- [Required work] Give the lines below again exactly, starting with the line that holds "(∀ w s k, runs slotInfoCmd" and going on through the line that holds "(∀ w s k, runs blkOpCmd".

- [Given data]
/-- R37, R308, R310, R311, R321, R335: every instruction of lanes, ports, classification, associations, counters, scheduling and time that its context runs, whose checks pass and whose command is new to its block completes: its block applies it, and its context goes on with the answer. -/
def Obligations.CommandsComplete : Prop :=
  (∀ w s k, runs laneCfgCmd w s k = true → exec (.laneCfg w) s = .next (done laneCfgCmd w s k)) ∧
  (∀ w s k, runs laneTestCmd w s k = true → exec (.laneTest w) s = .next (done laneTestCmd w s k)) ∧
  (∀ w s k, runs laneCalAdaptCmd w s k = true → exec (.laneCalAdapt w) s = .next (done laneCalAdaptCmd w s k)) ∧
  (∀ w s k, runs laneCalMarginCmd w s k = true → exec (.laneCalMargin w) s = .next (done laneCalMarginCmd w s k)) ∧
  (∀ w s k, runs laneCalFullCmd w s k = true → exec (.laneCalFull w) s = .next (done laneCalFullCmd w s k)) ∧
  (∀ w s k, runs portCfgCmd w s k = true → exec (.portCfg w) s = .next (done portCfgCmd w s k)) ∧
  (∀ w s k, runs portStateCmd w s k = true → exec (.portState w) s = .next (done portStateCmd w s k)) ∧
  (∀ w s k, runs clsMapCmd w s k = true → exec (.clsMap w) s = .next (done clsMapCmd w s k)) ∧
  (∀ w s k, runs clsRuleCmd w s k = true → exec (.clsRule w) s = .next (done clsRuleCmd w s k)) ∧
  (∀ w s k, runs peerAddCmd w s k = true → exec (.peerAdd w) s = .next (done peerAddCmd w s k)) ∧
  (∀ w s k, runs peerDelCmd w s k = true → exec (.peerDel w) s = .next (done peerDelCmd w s k)) ∧
  (∀ w s k, runs peerSearchCmd w s k = true → exec (.peerSearch w) s = .next (done peerSearchCmd w s k)) ∧
  (∀ w s k, runs peerNextCmd w s k = true → exec (.peerNext w) s = .next (done peerNextCmd w s k)) ∧
  (∀ w s k, runs peerFlushCmd w s k = true → exec (.peerFlush w) s = .next (done peerFlushCmd w s k)) ∧
  (∀ w s k, runs chSetCmd w s k = true → exec (.chSet w) s = .next (done chSetCmd w s k)) ∧
  (∀ w s k, runs saLoadCmd w s k = true → exec (.saLoad w) s = .next (done saLoadCmd w s k)) ∧
  (∀ w s k, runs saArmCmd w s k = true → exec (.saArm w) s = .next (done saArmCmd w s k)) ∧
  (∀ w s k, runs saRollCmd w s k = true → exec (.saRoll w) s = .next (done saRollCmd w s k)) ∧
  (∀ w s k, runs saRetireCmd w s k = true → exec (.saRetire w) s = .next (done saRetireCmd w s k)) ∧
  (∀ w s k, runs chPinCmd w s k = true → exec (.chPin w) s = .next (done chPinCmd w s k)) ∧
  (∀ w s k, runs chUnpinCmd w s k = true → exec (.chUnpin w) s = .next (done chUnpinCmd w s k)) ∧
  (∀ w s k, runs chReadCmd w s k = true → exec (.chRead w) s = .next (done chReadCmd w s k)) ∧
  (∀ w s k, runs cntReadCmd w s k = true → exec (.cntRead w) s = .next (done cntReadCmd w s k)) ∧
  (∀ w s k, runs cntClearCmd w s k = true → exec (.cntClear w) s = .next (done cntClearCmd w s k)) ∧
  (∀ w s k, runs classMapCmd w s k = true → exec (.classMap w) s = .next (done classMapCmd w s k)) ∧
  (∀ w s k, runs shapeSetCmd w s k = true → exec (.shapeSet w) s = .next (done shapeSetCmd w s k)) ∧
  (∀ w s k, runs policeSetCmd w s k = true → exec (.policeSet w) s = .next (done policeSetCmd w s k)) ∧
  (∀ w s k, runs gateLoadCmd w s k = true → exec (.gateLoad w) s = .next (done gateLoadCmd w s k)) ∧
  (∀ w s k, runs gateSwapCmd w s k = true → exec (.gateSwap w) s = .next (done gateSwapCmd w s k)) ∧
  (∀ w s k, runs gateSwapCancelCmd w s k = true → exec (.gateSwapCancel w) s = .next (done gateSwapCancelCmd w s k)) ∧
  (∀ w s k, runs preemptSetCmd w s k = true → exec (.preemptSet w) s = .next (done preemptSetCmd w s k)) ∧
  (∀ w s k, runs timeSetCmd w s k = true → exec (.timeSet w) s = .next (done timeSetCmd w s k)) ∧
  (∀ w s k, runs timeSetAtPpsCmd w s k = true → exec (.timeSetAtPps w) s = .next (done timeSetAtPpsCmd w s k)) ∧
  (∀ w s k, runs timeAdjCmd w s k = true → exec (.timeAdj w) s = .next (done timeAdjCmd w s k)) ∧
  (∀ w s k, runs timeIncrCmd w s k = true → exec (.timeIncr w) s = .next (done timeIncrCmd w s k)) ∧
  (∀ w s k, runs trigArmCmd w s k = true → exec (.trigArm w) s = .next (done trigArmCmd w s k)) ∧
  (∀ w s k, runs captCfgCmd w s k = true → exec (.captCfg w) s = .next (done captCfgCmd w s k)) ∧
  (∀ w s k, runs probeSendCmd w s k = true → exec (.probeSend w) s = .next (done probeSendCmd w s k)) ∧
  (∀ w s k, runs probeResponderCmd w s k = true → exec (.probeResponderWrite w) s = .next (done probeResponderCmd w s k)) ∧
  (∀ w s k, runs tsPopCmd w s k = true → exec (.tsPop w) s = .next (done tsPopCmd w s k))

/-- R37, R308, R310, R311, R321, R335: the same for every instruction of the Key Vault, the Press and the Memory Guard. -/
def Obligations.VaultCommandsComplete : Prop :=
  (∀ w s k, runs graftCmd w s k = true → exec (.graft w) s = .next (done graftCmd w s k)) ∧
  (∀ w s k, runs slotEraseCmd w s k = true → exec (.slotErase w) s = .next (done slotEraseCmd w s k)) ∧
  (∀ w s k, runs slotInfoCmd w s k = true → exec (.slotInfo w) s = .next (done slotInfoCmd w s k)) ∧
  (∀ w s k, runs blkKeyCmd w s k = true → exec (.blkKey w) s = .next (done blkKeyCmd w s k)) ∧
  (∀ w s k, runs blkOpCmd w s k = true → exec (.blkOp w) s = .next (done blkOpCmd w s k)) ∧
  (∀ w s k, runs blkCmpCmd w s k = true → exec (.blkCmp w) s = .next (done blkCmpCmd w s k)) ∧
  (∀ w s k, runs unwrapCmd w s k = true → exec (.unwrap w) s = .next (done unwrapCmd w s k)) ∧
  (∀ w s k, runs drbgGetCmd w s k = true → exec (.drbgGet w) s = .next (done drbgGetCmd w s k)) ∧
  (∀ w s k, runs pkLoadCmd w s k = true → exec (.pkLoad w) s = .next (done pkLoadCmd w s k)) ∧
  (∀ w s k, runs pkOpCmd w s k = true → exec (.pkOp w) s = .next (done pkOpCmd w s k)) ∧
  (∀ w s k, runs pkReadCmd w s k = true → exec (.pkRead w) s = .next (done pkReadCmd w s k)) ∧
  (∀ w s k, runs mgRegionCreateCmd w s k = true → exec (.mgRegionCreate w) s = .next (done mgRegionCreateCmd w s k)) ∧
  (∀ w s k, runs mgRegionRemoveCmd w s k = true → exec (.mgRegionRemove w) s = .next (done mgRegionRemoveCmd w s k)) ∧
  (∀ w s k, runs mgRotateCmd w s k = true → exec (.mgRekeyRotate w) s = .next (done mgRotateCmd w s k)) ∧
  (∀ w s k, runs mgRebuildCmd w s k = true → exec (.mgRekeyRebuild w) s = .next (done mgRebuildCmd w s k)) ∧
  (∀ w s k, runs mgScrubStartCmd w s k = true → exec (.mgScrubStart w) s = .next (done mgScrubStartCmd w s k)) ∧
  (∀ w s k, runs mgScrubStopCmd w s k = true → exec (.mgScrubStop w) s = .next (done mgScrubStopCmd w s k)) ∧
  (∀ w s k, runs mgRightsCmd w s k = true → exec (.mgRights w) s = .next (done mgRightsCmd w s k))

/-- R37, R308, R310, R311, R321, R335: the same for every instruction of the Cellar Book, the Trellis, the system and the Crust. -/
def Obligations.SystemCommandsComplete : Prop :=
  (∀ w s k, runs logWriteCmd w s k = true → exec (.logWrite w) s = .next (done logWriteCmd w s k)) ∧
  (∀ w s k, runs logFreezeCmd w s k = true → exec (.logFreeze w) s = .next (done logFreezeCmd w s k)) ∧
  (∀ w s k, runs logThawCmd w s k = true → exec (.logThaw w) s = .next (done logThawCmd w s k)) ∧
  (∀ w s k, runs logClearCmd w s k = true → exec (.logClear w) s = .next (done logClearCmd w s k)) ∧
  (∀ w s k, runs trSendCmd w s k = true → exec (.trSend w) s = .next (done trSendCmd w s k)) ∧
  (∀ w s k, runs trRecvCmd w s k = true → exec (.trRecv w) s = .next (done trRecvCmd w s k)) ∧
  (∀ w s k, runs trRoleCmd w s k = true → exec (.trRole w) s = .next (done trRoleCmd w s k)) ∧
  (∀ w s k, runs sysCkptCmd w s k = true → exec (.sysCkpt w) s = .next (done sysCkptCmd w s k)) ∧
  (∀ w s k, runs sysSwitchStageCmd w s k = true → exec (.sysSwitchStage w) s = .next (done sysSwitchStageCmd w s k)) ∧
  (∀ w s k, runs sysSwitchHoldoffCmd w s k = true → exec (.sysSwitchHoldoff w) s = .next (done sysSwitchHoldoffCmd w s k)) ∧
  (∀ w s k, runs sysVintageCmd w s k = true → exec (.sysVintage w) s = .next (done sysVintageCmd w s k)) ∧
  (∀ w s k, runs evBindCmd w s k = true → exec (.evBind w) s = .next (done evBindCmd w s k)) ∧
  (∀ w s k, runs evUnbindCmd w s k = true → exec (.evUnbind w) s = .next (done evUnbindCmd w s k)) ∧
  (∀ w s k, runs crustCfgCmd w s k = true → exec (.crustCfg w) s = .next (done crustCfgCmd w s k)) ∧
  (∀ w s k, runs crustArmCmd w s k = true → exec (.crustArm w) s = .next (done crustArmCmd w s k)) ∧
  (∀ w s k, runs crustDisarmCmd w s k = true → exec (.crustDisarm w) s = .next (done crustDisarmCmd w s k)) ∧
  (∀ w s k, runs crustTestCmd w s k = true → exec (.crustTest w) s = .next (done crustTestCmd w s k)) ∧
  (∀ w s k, runs crustInjectCmd w s k = true → exec (.crustInject w) s = .next (done crustInjectCmd w s k)) ∧
  (∀ w s k, runs crustClearCmd w s k = true → exec (.crustClear w) s = .next (done crustClearCmd w s k)) ∧
  (∀ w s k, runs crustLogclearCmd w s k = true → exec (.crustLogclear w) s = .next (done crustLogclearCmd w s k))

- [Exercise output]
  (∀ w s k, runs slotInfoCmd w s k = true → exec (.slotInfo w) s = .next (done slotInfoCmd w s k)) ∧
  (∀ w s k, runs blkKeyCmd w s k = true → exec (.blkKey w) s = .next (done blkKeyCmd w s k)) ∧
  (∀ w s k, runs blkOpCmd w s k = true → exec (.blkOp w) s = .next (done blkOpCmd w s k)) ∧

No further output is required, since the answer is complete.